Quick hits...
I used to teach English and Comp Sci to Philadelphia area HS students and I have to say that the No Child Left Behind program isn't just a car wreck...its sinking this country's education system faster than that iceberg sunk the Titanic - consider the following:
* When I was in a senior HS in the 80's, long before No Child, I went through my classes, learned what I was being taught, and then found, the next year in college, that I had already learned in my senior year much of what the college wanted me to in my freshman year there. If my teachers were forced to teach to a standardized test, which is what is happening in school districts all across the USA right now, I wouldn't have been anywhere near as prepared to face college life as I was.
*Currently teachers in many HS's across the nation are teaching almost solely from handouts in order to prepare their students for the standardized tests that the students will be facing.
* The model that the government used when designing No Child is that of communism - the same model used by the Soviet Union from the 1940's to the 1980's...the FAILED MODEL the Soviets used.

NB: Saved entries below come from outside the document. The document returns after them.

-- ==== Sys2Proof/Tests/Slice0.lean ====
section
/-! SUPPORT. The model's own tests: construction checks, decoding, one step per command, the primitives, and a witness for
every obligation that has hypotheses. Expected values are those of spec/95_test_vectors.md and of the worked
examples of the rules, never the model's own. -/

namespace Sys2Proof.Tests

open Sys2Proof Sys2Proof.Machine

/-! ## Small states -/

/-- The reset state after `SETKEY 0x12695BC9B7B7F8` and `SETBLK 0x0123456789ABCDEF`. -/
def ready : State :=
  (((State.reset.writeReg 0x12695BC9 .keyHi).writeReg 0xB7B7F800 .keyLo).writeReg 0x01234567 .dinHi).writeReg
    0x89ABCDEF .dinLo

/-- `ready` with a command in flight that has `due` accesses to go and `pending` to come. -/
def flying (op : CipherOp) (due : Nat) (pending : List HostAction) : State :=
  { ready.startCipher op with due, pending }

/-- `ready` with a collision, an error and a result on record. -/
def marked (coll err : Bool) : State :=
  { ready with status := { ready.status with coll, err, errCode := if err then 2 else 0 } }

/-- What a host reads from a register after an outcome. -/
def readAfter (r : Reg) (o : Host.Outcome State Fault Refusal) : Option Word :=
  match o with
  | .next t => some (t.readReg r)
  | .fault _ => none
  | .refused _ => none

/-- The fault of an outcome. -/
def faultOf (o : Host.Outcome State Fault Refusal) : Option Fault :=
  match o with
  | .next _ => none
  | .fault f => some f
  | .refused _ => none

/-- The state after an outcome that goes on. -/
def stateOf (o : Host.Outcome State Fault Refusal) : State :=
  match o with
  | .next t => t
  | .fault _ => State.reset
  | .refused _ => State.reset

/-! ## Construction checks (40_bit_sequences_and_tables.md R129): an ill-formed table for each, refused by name -/

theorem test_wf_tables : tables.wf = true := by decide +kernel

theorem test_wf_ip_twice : { tables with ip := tables.ip.set 0 1 }.build = .error .ipNotPermutation := by decide +kernel

theorem test_wf_fp_twice : { tables with fp := tables.fp.set 0 1 }.build = .error .fpNotPermutation := by decide +kernel

theorem test_wf_p_zero : { tables with p := tables.p.set 0 0 }.build = .error .pNotPermutation := by decide +kernel

theorem test_wf_fp_other : { tables with fp := tables.ip }.build = .error .fpNotInverseOfIp := by decide +kernel

theorem test_wf_e_range :
    { tables with e := tables.e.set 0 33 }.build = .error .eOutOfRange ∧
    { tables with e := tables.e.set 47 0 }.build = .error .eOutOfRange := by decide +kernel

theorem test_wf_pc1_parity :
    { tables with pc1 := tables.pc1.set 0 64 }.build = .error .pc1Malformed ∧
    { tables with pc1 := tables.pc1.set 0 65 }.build = .error .pc1Malformed ∧
    { tables with pc1 := tables.pc1.set 0 4 }.build = .error .pc1Malformed := by decide +kernel

theorem test_wf_pc2 :
    { tables with pc2 := tables.pc2.set 0 57 }.build = .error .pc2Malformed ∧
    { tables with pc2 := tables.pc2.set 0 32 }.build = .error .pc2Malformed := by decide +kernel

theorem test_wf_sbox_range :
    { tables with s := tables.s.set 7 (sbox8.set 3 (Vector.replicate 16 16)) }.build = .error .sboxOutOfRange := by
  decide +kernel

/-- R120: the schedule of the source; one shift more is refused. -/
theorem test_shift_schedule : shiftOk shiftTable = true ∧ shiftOk (shiftTable.set 0 2) = false := by decide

* Many teachers are afraid to use "teachable moments" from outside the classroom, because they feel that the students might fall behind in their test preparation.
* and my favorite - If a school has too large a percentage of its student population fail the state testing, the school will either lose federal funding, or won't qualify for it. The schools most likely to miss out, due to academic issues, are the inner city schools that most need the funding (possibly the worst logic I've ever seen - picture Bush in his Texas drawl, "Well, if ya show us ya don't need the extra help, then we'll be happy ta help ya out.")
I'm amazed by these studies that are released that "identify the problems" in education in the inner cities - too often, I feel like I'm reading a detailing of one of the symptoms, and some stopgap solution for it. I worked with these students for half a decade, and let me tell ya, it starts in the home...
Too many times for parent-teacher nights, I would see the parents of the kids that had no problems (ie: the parents that were giving support and making sure the kids did their homework, etc.), but I almost never saw the parents of the kids that weren't doing their work. Additionally, more often than not, it was obvious that those students had no desire to be there,and they viewed school as little more than either a social function, or a place where they could make their drug connections.
Bottom line, after five years of washing student blood out of my clothes from breaking up fights, and a few years of the government saying, in essence, that I couldn't challenge my students to do better, I walked away.